As Manager Validation within Teva’s Engineering & Maintenance (E&M) department, you will lead the end‑to‑end validation lifecycle of systems, equipment, utilities, and processes on-site. You will manage a team of 4 Validation Experts, guiding them through complex validation challenges in a dynamic, cross‑functional project environment.

We are seeking a structured, flexible leader with a strong background in pharmaceutical validation and managerial experience in a highly regulated setting.

You will lead the full validation lifecycle, manage your team’s performance and development, ensure compliance with regulatory standards (GMP, FDA, EU, ISO), oversee validation documentation, and collaborate closely with cross‑functional departments to ensure smooth, timely, and compliant validation execution.

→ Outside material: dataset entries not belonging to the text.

-- ==== Sys2Proof/Syntax.lean ====
section
/-! DEFINITION. The commands the block takes: their operands and the one inductive of them. -/

namespace Sys2Proof

/-! Unit numbers, each bounded as the spec bounds it. -/

/-- Channel 0 to 255 (02_layout_table.md R51). -/
abbrev Chan := Fin 256
/-- Global thread number (R78). -/
abbrev Thr := Fin 256
/-- Channel sequencer (R77). -/
abbrev SeqId := Fin 64
/-- Management core (R130). -/
abbrev CoreId := Fin 4
/-- Morop general register number (R85). -/
abbrev Reg := Fin 32
/-- Codec engine (R284). -/
abbrev Eng := Fin 128
/-- Tray of eight engines. -/
abbrev TrayId := Fin 16
/-- Media lane, port and MAC (R194). -/
abbrev MPort := Fin 16
/-- Rendition of a channel (R152). -/
abbrev Rend := Fin 8
/-- Task entry of the dispatcher (R143). -/
abbrev TaskId := Fin 16384
/-- Ingest or egress flow record. -/
abbrev FlowId := Fin 16384
/-- Weneiren port (R568). -/
abbrev WlPort := Fin 3
/-- Host command ring (R552). -/
abbrev RingId := Fin 16
/-- DMA channel (R560). -/
abbrev DmaId := Fin 64
/-- Frame-memory stack and its controller instance (R519). -/
abbrev StackId := Fin 4
/-- Protection group (R605). -/
abbrev GroupId := Fin 64

/-- Who executes a Morop instruction: a sequencer thread or a management core (R78, R130). -/
inductive Agent where
  | thread (t : Thr)
  | core (k : CoreId)
  deriving DecidableEq, Repr

/-- What the code of a sequencer memory or of a core's cache finds in what is read: nothing, one bit in error, or more (R125, R134). -/
inductive Check where
  | clean
  | corrected
  | bad
  deriving DecidableEq, Repr

/-- The issue of one Morop instruction: who issues it, what the code finds in its word, and the raw time (R80, R125, R490). -/
structure Issue where
  agent : Agent
  code : Check
  now : Nat
  deriving DecidableEq, Repr

/-- The issue of an instruction that reads a task descriptor, with what the code finds in the descriptor's words (R125). -/
structure DescRead extends Issue where
  ecc : Check
  deriving DecidableEq, Repr

/-- A read of a sequencer's data word, with what the code finds in it (R125). -/
structure SeqRead where
  seq : SeqId
  ecc : Check
  deriving DecidableEq, Repr

/-- Who makes an access to the register region or to device memory: the host through BAR0 or BAR2, a recipe's thread, a
management core, or another unit named by its block's type ID (R47). -/
inductive Requester where
  | host
  | recipe (t : Thr)
  | mpc (k : CoreId)
  | unit (typeId : Nat)
  deriving DecidableEq, Repr


/-- What the code of R528 finds in a burst that is read: nothing, one symbol in error, or more, with the syndrome that
`MEM_UE_LOG` records. -/
inductive EccResult where
  | clean
  | correctable
  | uncorrectable (syndrome : BitVec 44)
  deriving DecidableEq, Repr

/-- A string of bytes. -/
abbrev Bytes := List (BitVec 8)

/-- A UDP packet as the ingest packet engine sees it: addresses as 16 bytes (an IPv4 address in the first four, R210), ports,
DSCP, the length of the IP header with its options or extension headers, and the UDP payload. -/
structure UdpPacket where
  ipv6 : Bool
  dst : Bytes
  src : Bytes
  dport : BitVec 16
  sport : BitVec 16
  dscp : BitVec 6
  ipHeader : Nat
  payload : Bytes
  deriving DecidableEq, Repr

/-- What a frame carries: a UDP packet, one of the other control protocols of R242 step 1 (IGMP, MLD, ARP, ICMPv6 neighbour
discovery, ICMP echo), or anything else. -/
inductive FrameBody where
  | udp (p : UdpPacket)
  | control (data : Bytes)
  | other
  deriving DecidableEq, Repr

/-- A frame at a MAC: its length in bytes with the FCS, whether the FCS is good, whether it is a PAUSE or priority-flow-control
frame (R197), its VLAN ID and its content. -/
structure EthFrame where
  len : Nat
  fcsOk : Bool
  pause : Bool
  vlan : Option (BitVec 12)
  body : FrameBody
  deriving DecidableEq, Repr

/-- The sequence parameters that a decoder reads (07_codec_engines.md R291, R292, R310): codec (VVC), profile as PROFILE codes it and other values for
those it does not name, tier, level as the bitstream codes it, chroma_format_idc, bit depth, picture size, CTU size, widths of the tile columns in
CTUs, CTU rows, and whether wavefronts are used. -/
structure SeqParams where
  vvc : Bool
  profile : Nat
  high : Bool
  level : Nat
  chroma : Nat
  depth : Nat
  width : Nat
  height : Nat
  ctu : Nat
  columns : List Nat
  rows : Nat
  wavefronts : Bool
  deriving DecidableEq, Repr

/-- What the first bytes of an access unit show a decoder (R402 to R404): an entry point (IRAP, recovery-point or GDR picture), an IRAP
picture, the parameters of its sequence, a RASL picture of the CRA picture at which decoding began. -/
structure AuHead where
  entry : Bool
  irap : Bool
  sps : SeqParams
  rasl : Bool
  deriving DecidableEq, Repr

/-- What decoding a part of an access unit finds (R402, R405): references missing, CTUs of slices with syntax errors and of slices that are missing,
whether the picture lies before its recovery count, the output buffers that stay marked as references, those among them that are long-term, and what
the engine writes of the picture, by offset in its output buffer (R405, R406). -/
structure DecResult where
  missingRefs : Nat
  ctuSyntax : Nat
  ctuMissing : Nat
  recovering : Bool
  keeps : List Nat
  long : List Nat
  recon : List (Nat × List (BitVec 8))
  deriving DecidableEq, Repr

/-- Where a motion search starts (R311): the proofing seed of a 64 by 64 region of the CTU, the zero vector, or the first merge candidate. -/
inductive MotionStart where
  | seed (q : Fin 4)
  | zero
  | merge (x y : Int)
  deriving DecidableEq, Repr

/-- How a prediction block came to its vector, in quarter samples: by a search around a candidate, with what it found around it, or as a merge or
temporal candidate (R311, R312, R329). -/
inductive MotionFound where
  | searched (c : MotionStart) (dx dy : Int)
  | merged (x y : Int)
  | temporal (x y : Int)
  deriving DecidableEq, Repr

/-- The motion of a prediction block of a CTU: place in the CTU and size in luma samples, place of its reference in the picture's list, and vector. -/
structure Motion where
  x : Nat
  y : Nat
  w : Nat
  h : Nat
  ref : Nat
  found : MotionFound
  deriving DecidableEq, Repr

/-- The work of an engine on a CTU: the addresses of its reference reads, the motion of its prediction blocks, and the bytes of reconstruction and
motion field that it writes, by offset in the picture's slot (R287, R311, R315). -/
structure CtuWork where
  reads : List Nat
  motion : List Motion
  recon : List (Nat × List (BitVec 8))
  deriving DecidableEq, Repr

/-- A request that a memory controller serves: stack, pseudo-channel and channel, rank and bank of its queue, and its place there (R524). -/
structure MemServed where
  stack : Fin 4
  pc : Fin 32
  rank : Fin 3
  bank : Fin 64
  place : Nat
  deriving DecidableEq, Repr

/-- The levels at an input pin at the two BCLK edges of a bit time (R423). -/
structure PinBit where
  rising : Bool := false
  falling : Bool := false
  deriving DecidableEq, Repr

/-- What a proofing pipeline reports of a picture of a PRF task: which of its blocks, in raster order, it has analysed (R282). -/
structure PrfResult where
  blocks : List Bool
  deriving DecidableEq, Repr

/-- What a unit reports with the end of a task (R120): nothing, or what a DEC or a PRF task found. -/
inductive TaskResult where
  | done
  | decoded (r : DecResult)
  | analysed (r : PrfResult)
  deriving DecidableEq, Repr

/-- What Tasting measures of a band (R334, R335): sums of squared differences, the sum of the SSIM of its counted 8 by 8 blocks in
2^-16, their number, and the smallest. -/
structure TasteBand where
  sseY : Nat
  sseCb : Nat
  sseCr : Nat
  ssimSum : Int
  ssimBlocks : Nat
  ssimMin : Int
  deriving DecidableEq, Repr

/-- What the assembly of a budget unit finds besides its CTUs: bits of every CTU that no engine committed (R373, R377), the CRC-64 of
each column's reconstruction (R339), and the Tasting of each band. -/
structure Assembly where
  fillBits : List Nat
  crcs : List (BitVec 64)
  taste : List TasteBand
  deriving DecidableEq, Repr

/-- The NAL units of a release unit, in bytes: those that are not coded slices, and the coded slices (11_egress.md R453). -/
structure UnitNals where
  heads : List Nat
  slices : List Nat
  deriving DecidableEq, Repr

/-- The header of a received flit (15_weneiren.md R570): SEQ, ACK_SEQ, NAK and the credits it returns. -/
structure FlitHdr where
  seq : BitVec 12
  ack : BitVec 12
  nak : Bool
  cvc : BitVec 3
  credits : BitVec 12
  deriving DecidableEq, Repr

/-- What a media unit holds: a coded unit with the sampling instant of its picture in 2^-32 ns and whether it ends the picture, or the payload
of one packet with its RTP timestamp. -/
inductive MediaBody where
  | video (inst : Nat) (last : Bool) (nals : UnitNals)
  | data (ts : BitVec 32) (payload : Bytes)
  deriving DecidableEq, Repr

/-- A media unit for an output stage (11_egress.md R484, 16_redundancy.md R622): its egress flow here, the claim and UNIT of its producer, its
release time in 2^-32 ns, and what it holds. -/
structure MediaUnit where
  flow : Fin 16384
  claim : BitVec 32
  unit : BitVec 3
  rel : Nat
  body : MediaBody
  deriving DecidableEq, Repr

/-- A sequenced flit that the egress or the firmware hands to a port (R571): MEDIA or MSG. -/
structure TxFlit where
  media : Bool
  data : Bytes
  deriving DecidableEq, Repr

/-- What a device other than this one bids in a Claim Bus cycle (16_redundancy.md R593, R597): its claim and UNIT. -/
structure Bid where
  claim : BitVec 32
  unit : BitVec 3
  deriving DecidableEq, Repr

/-- The port through which a command reaches the Paddock: the host mailbox, or its sideband bus with the command's argument and the block that
an authority command holds (19_paddock.md R693, R694). -/
inductive PdkPort where
  | mailbox
  | sideband (arg : BitVec 64) (block : Bytes)
  deriving DecidableEq, Repr

/-- What the Paddock measures of a programme under BS.1770-4 (R684): integrated loudness (none until a block has passed both gates), short-term
loudness and its largest value, loudness range and true peak, in hundredths. -/
structure Loudness where
  integrated : Option (BitVec 16)
  short : BitVec 16
  shortMax : BitVec 16
  lra : BitVec 16
  peak : BitVec 16
  deriving DecidableEq, Repr

/-- An uncorrectable error that the memory test of a boot meets (21_startup.md R723): the address, or the spare rank, and the syndrome. -/
structure TestError where
  addr : BitVec 48
  spare : Bool
  syndrome : BitVec 44
  deriving DecidableEq, Repr

/-- What a boot flow finds (R717): whether the root PLL locks, the contents of the SPI flash, and the memory test's uncorrectable errors. -/
structure BootIn where
  pll : Bool
  flash : Bytes
  errors : List TestError
  deriving DecidableEq, Repr

/-- What the outside brings to an access to the register region: the time at which it completes, the bytes that host memory answers to a DMA list that
it starts, and what the boot flow and the memory test find where it resets the core or starts a recovery. -/
structure AccessIn where
  now : Nat
  host : Bytes
  boot : BootIn
  errors : List TestError
  deriving DecidableEq, Repr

Your key activities include:

• Defining and executing departmental objectives and validation planning cycles.
• Maintaining training status, coaching your team, and ensuring effective communication.
• Reviewing, approving, and overseeing validation documentation (URS, DQ, IQ/OQ/PQ, protocols, reports, change controls).
• Ensuring adherence to GMP, FDA, EU, and ISO regulatory standards across validation activities.
• Managing deviations, supporting CAPA processes, and preparing for audits and inspections.
• Collaborating with Engineering, QA, QC, Production, and Regulatory to deliver aligned validation outcomes

• Academic degree (Bachelor’s or Master’s) in Life Sciences, Engineering, Pharmacy, or a related field.
• Proven expertise in equipment, system, process, or computer system validation in a regulated environment, ideally pharma or biotech.
• Minimum 5 years of relevant experience with demonstrated leadership.
• Strong understanding of GMP, validation principles, and regulatory frameworks such as FDA, EU, 21 CFR 820, and ISO standards.
• Excellent communication, analytical thinking, and problem-solving skills.
• Highly resourceful and capable of creating a positive, professional team culture.